Throw Away Your Code And Gather More Data!

During the last 40 years, engineers and scientist used to describe and solve difficult problems with complex algorithms. This approach takes time, effort, and state-of-the-art techniques to progress slowly. A common example is image classification. Say you have to write an application to split apple and oranges. You could:

  • extract color information, shape information, texture information, etc,
  • put the features together and write clever statistics; and,
  • Guess the label using the above feature statistics.

Excellent! You now have apples and oranges, and the error rate is below 5%. But what if you add lemons to the equation? Your code, and rules written to discriminate between labels, will have to change.

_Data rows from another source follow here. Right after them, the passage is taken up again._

-- ==== Sys2Proof/Tests/Slice0.lean ====
section
/-! SUPPORT. Tests of the model against the spec's own examples (95_test_vectors.md; the vector is named at each test), the
smoke test of WellFormed, the decoding of words written out from 30_encoding.md, and for each statement with hypotheses a
witness: a concrete state and operands that meet them together. -/

namespace Sys2Proof.Tests

set_option Elab.async false

open Machine

/-! ### Builders -/

/-- Small parameters in either byte order; `OUT_CAP` as asked. -/
def params (e : Endian) (outCap : Nat) : Params :=
  { endian := e, inCap := 64, outCap := outCap, histCap := 4096, previewCap := 20480, resetHist := 4096, resetPreview := 5120 }

/-- A block after reset whose host has loaded `bytes` (R74 `LOAD`). -/
def loaded (p : Params) (bytes : List Byte) : State :=
  { State.resetWith p with
    inBuf := bytes.zipIdx.map fun c => (c.2, c.1)
    inLen := BitVec.ofNat 32 bytes.length }

/-- `STATUS` and the output after an instruction. -/
def result (i : Instr) (s : State) : Option (Word × List Byte) :=
  match exec i s with
  | .next t => some (t.status, t.output)
  | .fault _ => none
  | .refused _ => none

/-- `STATUS` and one number of the state after an instruction. -/
def after (i : Instr) (s : State) (f : State → Nat) : Option (Word × Nat) :=
  match exec i s with
  | .next t => some (t.status, f t)
  | .fault _ => none
  | .refused _ => none

/-- `STATUS` and the output after one step. -/
def stepResult (s : State) : Option (Word × List Byte) :=
  match step s with
  | .next t => some (t.status, t.output)
  | .fault _ => none
  | .refused _ => none

/-- `STATUS` and the output after a record that raises, and the step of `ERROR` after it. -/
def trapResult (i : Instr) (s : State) : Option (Word × List Byte) :=
  match exec i s with
  | .next t => if t.phase = .error .format then stepResult t else none
  | .fault _ => none
  | .refused _ => none

def abracadabra : List Byte := [0x41, 0x42, 0x52, 0x41, 0x43, 0x41, 0x44, 0x41, 0x42, 0x52, 0x41]
def ababab : List Byte := [0x41, 0x42, 0x41, 0x42, 0x41, 0x42]

/-- Vector HP6: the container of `AB`. -/
def containerAB : List Byte :=
  [0x02, 0, 0, 0, 0x41, 0x01, 0, 0, 0, 0x42, 0x01, 0, 0, 0, 0xFE, 0x06]

/-- Vector LP4: the stream of `AAAAAAA`. -/
def streamRun : List Byte := [0, 0, 0, 0, 0x41, 0, 0, 0, 0, 0x01, 0, 0, 0, 0x41, 0x05, 0, 0, 0]

/-! ### WellFormed refuses an ill-formed term for each check -/

theorem test_wf_count_257 : (Instr.hufSymbolCount 257).wellFormed = false := by decide
theorem test_wf_count_256 : (Instr.hufSymbolCount 256).wellFormed = true := by decide
theorem test_wf_count_negative : (Instr.hufSymbolCount 0xFFFFFFFF).wellFormed = false := by decide
theorem test_wf_frequency_zero : (Instr.hufTableEntry 0x41 0).wellFormed = false := by decide
theorem test_wf_frequency_negative : (Instr.hufTableEntry 0x41 0x80000000).wellFormed = false := by decide
theorem test_wf_padding_8 : (Instr.hufPaddingCount 8).wellFormed = false := by decide
theorem test_wf_offset_negative : (Instr.lzTriplet 0xFFFFFFFF 0x41 0).wellFormed = false := by decide
theorem test_wf_length_negative : (Instr.lzTriplet 0 0x41 0xFFFFFFFF).wellFormed = false := by decide
theorem test_wf_offset_zero_with_length : (Instr.lzTriplet 0 0x41 1).wellFormed = false := by decide
theorem test_wf_offset_without_length : (Instr.lzTriplet 5 0x41 0).wellFormed = true := by decide

/-! ### Words written out from the encodings (R62, R66, R67, R69, R71) -/

theorem test_decode_clear : decodeTableWord 32 0b00000000000000000000000000000000 = some .clear := by decide
theorem test_decode_hufPack : decodeTableWord 32 0b00000000000000000000000000000001 = some .hufPack := by decide
theorem test_decode_hufUnpack : decodeTableWord 32 0b00000000000000000000000000000010 = some .hufUnpack := by decide
theorem test_decode_lzPack : decodeTableWord 32 0b00000000000000000000000000000011 = some .lzPack := by decide
theorem test_decode_lzUnpack : decodeTableWord 32 0b00000000000000000000000000000100 = some .lzUnpack := by decide
theorem test_decode_illegal : decodeCommand 0x00000005 = .error (.illegalOpcode 5) := by decide
theorem test_decode_reserved : decodeCommand 0x00000101 = .error .reservedBits := by decide
theorem test_decode_symbolCount :
    decode .little (.symbolCount [0x00, 0x01, 0x00, 0x00]) = .ok (.hufSymbolCount 256) := by decide
theorem test_decode_tableEntry :
    decode .little (.tableEntry [0x52, 0x02, 0x00, 0x00, 0x00]) = .ok (.hufTableEntry 0x52 2) := by decide
theorem test_decode_paddingCount : decode .little (.paddingCount 0b00000111) = .ok (.hufPaddingCount 7) := by decide
theorem test_decode_padding_reserved : decode .little (.paddingCount 0b00001000) = .error .paddingRange := by decide
theorem test_decode_triplet_big :
    decode .big (.triplet [0x00, 0x00, 0x00, 0x02, 0x42, 0x00, 0x00, 0x00, 0x03]) = .ok (.lzTriplet 2 0x42 3) := by
  decide
theorem test_tableWord_entry : decodeTableWord 40 0x0000000541 = some (.hufTableEntry 0x41 5) := by decide
theorem test_tableWord_triplet : decodeTableWord 72 0x000000034200000002 = some (.lzTriplet 2 0x42 3) := by decide

/-! ### Instructions, one step each -/

/-- R100's example: `CLEAR` after a failed `HUF_UNPACK`. -/
theorem test_clear_after_error :
    result .clear { loaded (params .little 64) containerAB with status := 0x43 } = some (0, []) := by decide +kernel
/-- Vector K7. -/
theorem test_clear_does_not_check_length :
    after .clear { loaded (params .little 64) [] with inLen := 65 } (fun t => t.inLen.toNat) = some (0, 65) := by
  decide +kernel
/-- Vector HP12. -/
theorem test_hufPack_abracadabra : result .hufPack (loaded (params .little 64) abracadabra) = some (1,
    [0x05, 0, 0, 0, 0x41, 0x05, 0, 0, 0, 0x42, 0x02, 0, 0, 0, 0x43, 0x01, 0, 0, 0, 0x44, 0x01, 0, 0, 0,
      0x52, 0x02, 0, 0, 0, 0x45, 0xCA, 0xC5, 0x01]) := by decide +kernel
/-- Vector HP3, big. -/
theorem test_hufPack_single_symbol_big :
    result .hufPack (loaded (params .big 64) [0x41, 0x41, 0x41, 0x41])
      = some (1, [0, 0, 0, 0x01, 0x41, 0, 0, 0, 0x04, 0xF0, 0x04]) := by decide +kernel
/-- Vector HU14. -/
theorem test_hufUnpack_counts_unchecked :
    result .hufUnpack (loaded (params .little 64)
      [0x02, 0, 0, 0, 0x41, 0x05, 0, 0, 0, 0x42, 0x01, 0, 0, 0, 0xF8, 0x04])
      = some (1, [0x41, 0x41, 0x41, 0x42]) := by decide +kernel
/-- Vector HU15. -/
theorem test_hufUnpack_dangling :
    result .hufUnpack (loaded (params .little 64)
      [0x03, 0, 0, 0, 0x41, 0x01, 0, 0, 0, 0x42, 0x01, 0, 0, 0, 0x43, 0x01, 0, 0, 0, 0xFE, 0x07])
      = some (0x53, []) := by decide +kernel
/-- Vector LP19. -/
theorem test_lzPack_history_three :
    result .lzPack { loaded (params .little 64) [0x41, 0x42, 0x43, 0x41, 0x42, 0x43, 0x41, 0x42, 0x43] with
      cfgHist := 3, cfgPreview := 8 } = some (1,
      [0, 0, 0, 0, 0x41, 0, 0, 0, 0, 0, 0, 0, 0, 0x42, 0, 0, 0, 0, 0, 0, 0, 0, 0x43, 0, 0, 0, 0,
        0x03, 0, 0, 0, 0x43, 0x05, 0, 0, 0]) := by decide +kernel
/-- Vector LP16. -/
theorem test_lzPack_preview_two :
    result .lzPack { loaded (params .little 64) ababab with cfgPreview := 2 } = some (1,
      [0, 0, 0, 0, 0x41, 0, 0, 0, 0, 0, 0, 0, 0, 0x42, 0, 0, 0, 0, 0x02, 0, 0, 0, 0x42, 0x01, 0, 0, 0,
        0x04, 0, 0, 0, 0x42, 0x01, 0, 0, 0]) := by decide +kernel
/-- Vector LU9. -/
theorem test_lzUnpack_self_overlap :
    result .lzUnpack (loaded (params .little 64)
      [0, 0, 0, 0, 0x41, 0, 0, 0, 0, 0, 0, 0, 0, 0x42, 0, 0, 0, 0, 0x02, 0, 0, 0, 0x43, 0x05, 0, 0, 0])
      = some (1, [0x41, 0x42, 0x41, 0x42, 0x41, 0x42, 0x41, 0x43]) := by decide +kernel
/-- Vector LU15. -/
theorem test_lzUnpack_capacity : result .lzUnpack (loaded (params .little 6) streamRun) = some (0x63, []) := by
  decide +kernel
/-- R151: two symbols in 16 bytes put the payload at 14 (vector HP6's container). -/
theorem test_symbolCount_sets_base :
    after (.hufSymbolCount 2) (loaded (params .little 64) containerAB) State.pbase = some (0, 14) := by decide +kernel
/-- Vector HU6. -/
theorem test_symbolCount_257 :
    trapResult (.hufSymbolCount 257) (loaded (params .little 64) containerAB) = some (0x43, []) := by decide +kernel
/-- R159, `paddingBitCount = 7`. -/
theorem test_paddingCount_seven :
    after (.hufPaddingCount 7) { State.resetWith (params .little 64) with pbytes := 1 } State.useful = some (0, 1) := by
  decide +kernel
/-- Vector HU8. -/
theorem test_paddingCount_without_payload :
    trapResult (.hufPaddingCount 3) (State.resetWith (params .little 64)) = some (0x43, []) := by decide +kernel
/-- R67. -/
theorem test_tableEntry_sets_frequency :
    after (.hufTableEntry 0x41 5) (State.resetWith (params .little 64)) (fun t => t.freq.get 0x41) = some (0, 5) := by
  decide +kernel
/-- Vector HU11: frequency −1. -/
theorem test_tableEntry_negative :
    trapResult (.hufTableEntry 0x42 0xFFFFFFFF) (State.resetWith (params .little 64)) = some (0x43, []) := by decide +kernel
/-- Vector LU12's third record, after `41 42`. -/
theorem test_triplet_run :
    (match exec (.lzTriplet 1 0x43 3)
        { State.resetWith (params .little 64) with outBuf := [(0, 0x41), (1, 0x42)], opos := 2 } with
      | .next t => t.outBuf.map Prod.snd
      | .fault _ => []
      | .refused _ => []) = [0x41, 0x42, 0x42, 0x42, 0x42, 0x43] := by decide +kernel
/-- Vector LU11's second record, after one byte. -/
theorem test_triplet_too_far :
    trapResult (.lzTriplet 2 0x42 1)
      { State.resetWith (params .little 64) with outBuf := [(0, 0x41)], opos := 1 } = some (0x43, []) := by decide +kernel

With machine learning, the focus is shifting to the data. The data decides which features are important and which ones are not. Think about it in two steps:

  1. Training. This step requires gathering enough data and formatting it properly. The more data, the more accurate the ML model will be. When training is supervised, we need to assign it explicit labels: This is a Lemon image: use ‘lemon’ label; This is an Orange image: use ‘orange’ label etc. The output of the training step is commonly called a model. With training, we have been able to teach our model the correct answer to our problem.
  2. Inference. A model is available, so let’s test it. Will this model be able to infer the correct answer when it sees new lemons? This process is called inference.

This second step, inference, is fast and cheap. Once the model is loaded into memory, matrix multiplications and floating point calculations will do the math. This concept is now general availability and is already running inside embedded devices: Apple has released core-ML, an API that runs in iOS and lets developers run ML inference directly on the device. Other embedded vendors, ARM included, have yet to release similar API support in their SoC unless it is available from a compatible library.

The hard step is training, as it requires time and strong data science knowledge. Training is data and computation intensive: you’ll want specialised and dedicated hardware! Finding the best model to fit a given data set is therefore time consuming. Without the right hardware (or cloud ML remote compute power), the most difficult problems will need months of computation and the results may not be the ones you expect.

Leaving The Past Behind

If you don’t have it yet, you don’t know what you’re missing. With image classification, the imageNet group has achieved nearly 100% accuracy. Even better, Google has released Inception after using its internal resources to train on a giant image dataset and the model is available (Apache License 2.0) on Github.

The same applies to digit classification, and the popular MNIST data set. Accuracy (inference accuracy) is beyond any other technique used in the past.

Everywhere you look, you will find difficult problems that computer science hasn’t been able to solve in the last decade. It is time to take a fresh look at them. These are exciting times to dig deeper and create new features and new solutions, with an edge on competition!